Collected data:
/-- The Pass-Through Unit (section 10). `readData` is the word last returned to the controller. -/
structure Ptu where
  frameSelect : BitVec 2 := 0
  access : Option Access := none
  fifo : List FifoEntry := []
  stall : Option Stall := none
  writerQueue : List QueuedWord := []
  sport : SPort := .free
  /-- The starvation guard has placed a word before the access that waits, so the access goes next (log entry 31). -/
  guarded : Bool := false
  readData : Word := 0
deriving DecidableEq, Repr

/-- The commit machine (section 7.4). `started` is the time the scan began; the running signature, the word reached and
the lowest invalid offset follow from it (log entry 18). -/
inductive Commit where
  | idle
  | scanning (expected : Word) (mask : BitVec 2) (started : Nat)
  | swapping (mask : BitVec 2) (swapped : BitVec 2)
deriving DecidableEq, Repr

/-- The Recipe Table Unit less the active banks, which stand with their lanes. -/
structure Rtu where
  staged : Vector Word 1024 := .replicate 1024 0
  commit : Commit := .idle
deriving DecidableEq, Repr

/-- A command record (R142). -/
structure CommandRecord where
  code : BitVec 8
  laneField : BitVec 2
  seq : BitVec 16
  args : Vector Word 7
deriving DecidableEq, Repr

/-- The Command and Mode Unit less the lane modes and drain counts, which stand with their lanes. The command state is
EXECUTING when `executing` is present and READY otherwise. -/
structure Cmu where
  shadow : Vector Word 7 := .replicate 7 0
  consumerIndex : BitVec 9 := 0
  executing : Option CommandRecord := none
  slot : Option CommandRecord := none
  captureWait : Option LaneId := none
  /-- The waiting capture's lane stands at its line boundary (log entry 8). -/
  captureDue : Bool := false
deriving DecidableEq, Repr

/-- What an OBJECT_REJECTED record carries beside its lane (R76). -/
structure RejectReport where
  firstLine : LineNo
  lastLine : LineNo
  cmin : Nat
  cmax : Nat
  area : Nat
  reason : RejectReason
  mixed : Bool
  merged : Bool
  long : Bool
  cluster : Bool
  wide : Bool
  clamped : Bool
  truncated : Bool
  planned : Nat
  firstValve : Nat
  scheduled : Nat
  missed : Nat
  firstMiss : MissReason
  openTick : TickTime
deriving DecidableEq, Repr

/-- A record (R171), with the fields the rule that makes it names. -/
inductive Record where
  | resetDone (frameSelect : BitVec 2) (warm : Bool)
  | commandDone (code : BitVec 8) (laneField : BitVec 2) (seq : BitVec 16) (status : CommandStatus) (detail : Word)
  | modeChange (lane : LaneId) (before after : LaneMode) (cause : ModeCause) (seq : BitVec 16) (ln : LineNo)
  | clockEvent (lane : LaneId) (event : ClockState) (kind : Option LockKind) (episode : Nat) (ln : LineNo) (period : Nat)
  | supplyEvent (lane : LaneId) (restored : Bool) (count : Nat) (mode : LaneMode)
  | lineFault (lane : LaneId) (reason : LineFaultReason) (slot : BitVec 4) (header : BitVec 16) (line : LineNo) (seen : Nat)
  | objectRejected (lane : LaneId) (report : RejectReport)
  | overflowRun (lane : LaneId) (line : LineNo) (eject : Bool) (runs first last columns : Nat)
  | firingsCancelled (lane : LaneId) (reason : MissReason) (queued pending openings : Nat)
  | valveLimit (lane : LaneId) (valve : Fin 64) (test : Bool) (tag : LineNo) (openTick closeTick : TickTime) (maxOnUs : Nat)
deriving DecidableEq, Repr

/-- A record in the event queue with the drop count placed in its header (R165). -/
structure QueuedRecord where
  record : Record
  drops : Nat
deriving DecidableEq, Repr

/-- A lane snapshot with its age (R173). -/
structure Snapshot where
  counters : Counters
  mode : LaneMode
  clockState : ClockState
  period : Nat
  ln : LineNo
  cause : SnapshotCause
  age : Nat
deriving DecidableEq, Repr

/-- What the RWU holds once per lane: the snapshot buffer, the lane generation and the owed mark (09, R178). -/
structure LaneReport where
  snapshot : Option Snapshot := none
  generation : Word := 0
  owed : Bool := false
deriving DecidableEq, Repr

/-- The capture buffer: the lane state R161 names, with the capture's age as a waiting block unit (R180). -/
structure Capture where
  lane : LaneId
  seq : BitVec 16
  mode : LaneMode
  supplyGood : Bool
  clock : Clock
  expected : LineNo
  assembly : Option (LineNo × Nat)
  objects : List OpenObject
  firings : List Firing
  valves : Vector Valve 64
  age : Nat
deriving DecidableEq, Repr

/-- The kinds of writer unit (section 9.3). -/
inductive UnitKind where
  | ringRecord (slot : BitVec 9)
  /-- `answersOwed`: its snapshot was taken at or after the execution of the STATS_SNAPSHOT that waits (R178). -/
  | laneBlock (lane : LaneId) (answersOwed : Bool)
  | commonBlock
  | captureDump
deriving DecidableEq, Repr

/-- The unit in progress: the words not yet handed, in order, and how many of its words are not yet reported written. -/
structure WriterUnit where
  kind : UnitKind
  toHand : List (FrameOffset × Word)
  unreported : Nat
deriving DecidableEq, Repr

/-- The Result Writer Unit (section 9). -/
structure Rwu where
  queue : List QueuedRecord := []
  dropCount : Nat := 0
  droppedTotal : Word := 0
  producerIndex : BitVec 9 := 0
  report0 : LaneReport := {}
  report1 : LaneReport := {}
  /-- The age of the waiting common block, `none` when it does not wait. -/
  commonWaiting : Option Nat := none
  capture : Option Capture := none
  captureGeneration : Word := 0
  unit : Option WriterUnit := none
  /-- The cause of the last reset: `true` WARM, `false` COLD (R179). -/
  resetWarm : Bool := false
deriving DecidableEq, Repr

/-- The bytes of the SRAM written since power-up, as pairs of byte address and byte (log entry 6). Byte n of word w has
address 4 × w + n. -/
abbrev Memory := List Host.Cell

/-- The one form a memory has: addresses strictly rising, none beyond the SRAM's last byte. A byte that is not listed has
not been written, so no entry repeats what an unlisted address reads as. -/
abbrev Memory.wf (m : Memory) : Prop :=
  m.Pairwise (fun a b => a.1 < b.1) ∧ ∀ c ∈ m, c.1 < 4194304

/-- The whole machine. -/
structure State where
  /-- Reference clocks counted (log entry 1). -/
  now : Nat := 0
  /-- Steps taken; the age of a waiting block unit is the number of the step that requested it (log entry 17). -/
  events : Nat := 0
  porAsserted : Bool := false
  crstAsserted : Bool := false
  lane0 : Lane := {}
  lane1 : Lane := {}
  ptu : Ptu := {}
  rtu : Rtu := {}
  cmu : Cmu := {}
  rwu : Rwu := {}
  sram : Memory := []
  /-- The commands that wait, first in, first out. -/
  pending : List Instr := []
deriving DecidableEq, Repr

/-- The RESET snapshot of a lane that stands at its POR values (R175, R181). -/
def Snapshot.afterPor : Snapshot :=
  { counters := {}, mode := .off, clockState := .idle, period := 0, ln := 0, cause := .reset, age := 0 }

/-- The part before the release of PORn: every block holds its POR value (R21, R60, R106, R125, R139, R163, R181, R197)
and the reset input is still asserted. -/
def State.powerUp : State := { porAsserted := true }

/-- The machine right after reset: the release of POR has put RESET_DONE(COLD) into the event queue and has made the common
block and both lane blocks wait (R181). The strap level and the supply levels are DESIGN CHOICES (log entry 3). -/
def State.reset : State :=
  { rwu :=
      { queue := [⟨.resetDone 0 false, 0⟩]
        commonWaiting := some 0
        report0 := { snapshot := some Snapshot.afterPor }
        report1 := { snapshot := some Snapshot.afterPor } } }

end Sys2Proof.Machine
end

> _Your assignment_: Write out exactly the lines from the one with "R163, R181, R197)" through the end of the records above, both ends included, and leave out all other lines.

> _Output of the task_:
/-- The part before the release of PORn: every block holds its POR value (R21, R60, R106, R125, R139, R163, R181, R197)
and the reset input is still asserted. -/
def State.powerUp : State := { porAsserted := true }

/-- The machine right after reset: the release of POR has put RESET_DONE(COLD) into the event queue and has made the common
block and both lane blocks wait (R181). The strap level and the supply levels are DESIGN CHOICES (log entry 3). -/
def State.reset : State :=
  { rwu :=
      { queue := [⟨.resetDone 0 false, 0⟩]
        commonWaiting := some 0
        report0 := { snapshot := some Snapshot.afterPor }
        report1 := { snapshot := some Snapshot.afterPor } } }

end Sys2Proof.Machine
end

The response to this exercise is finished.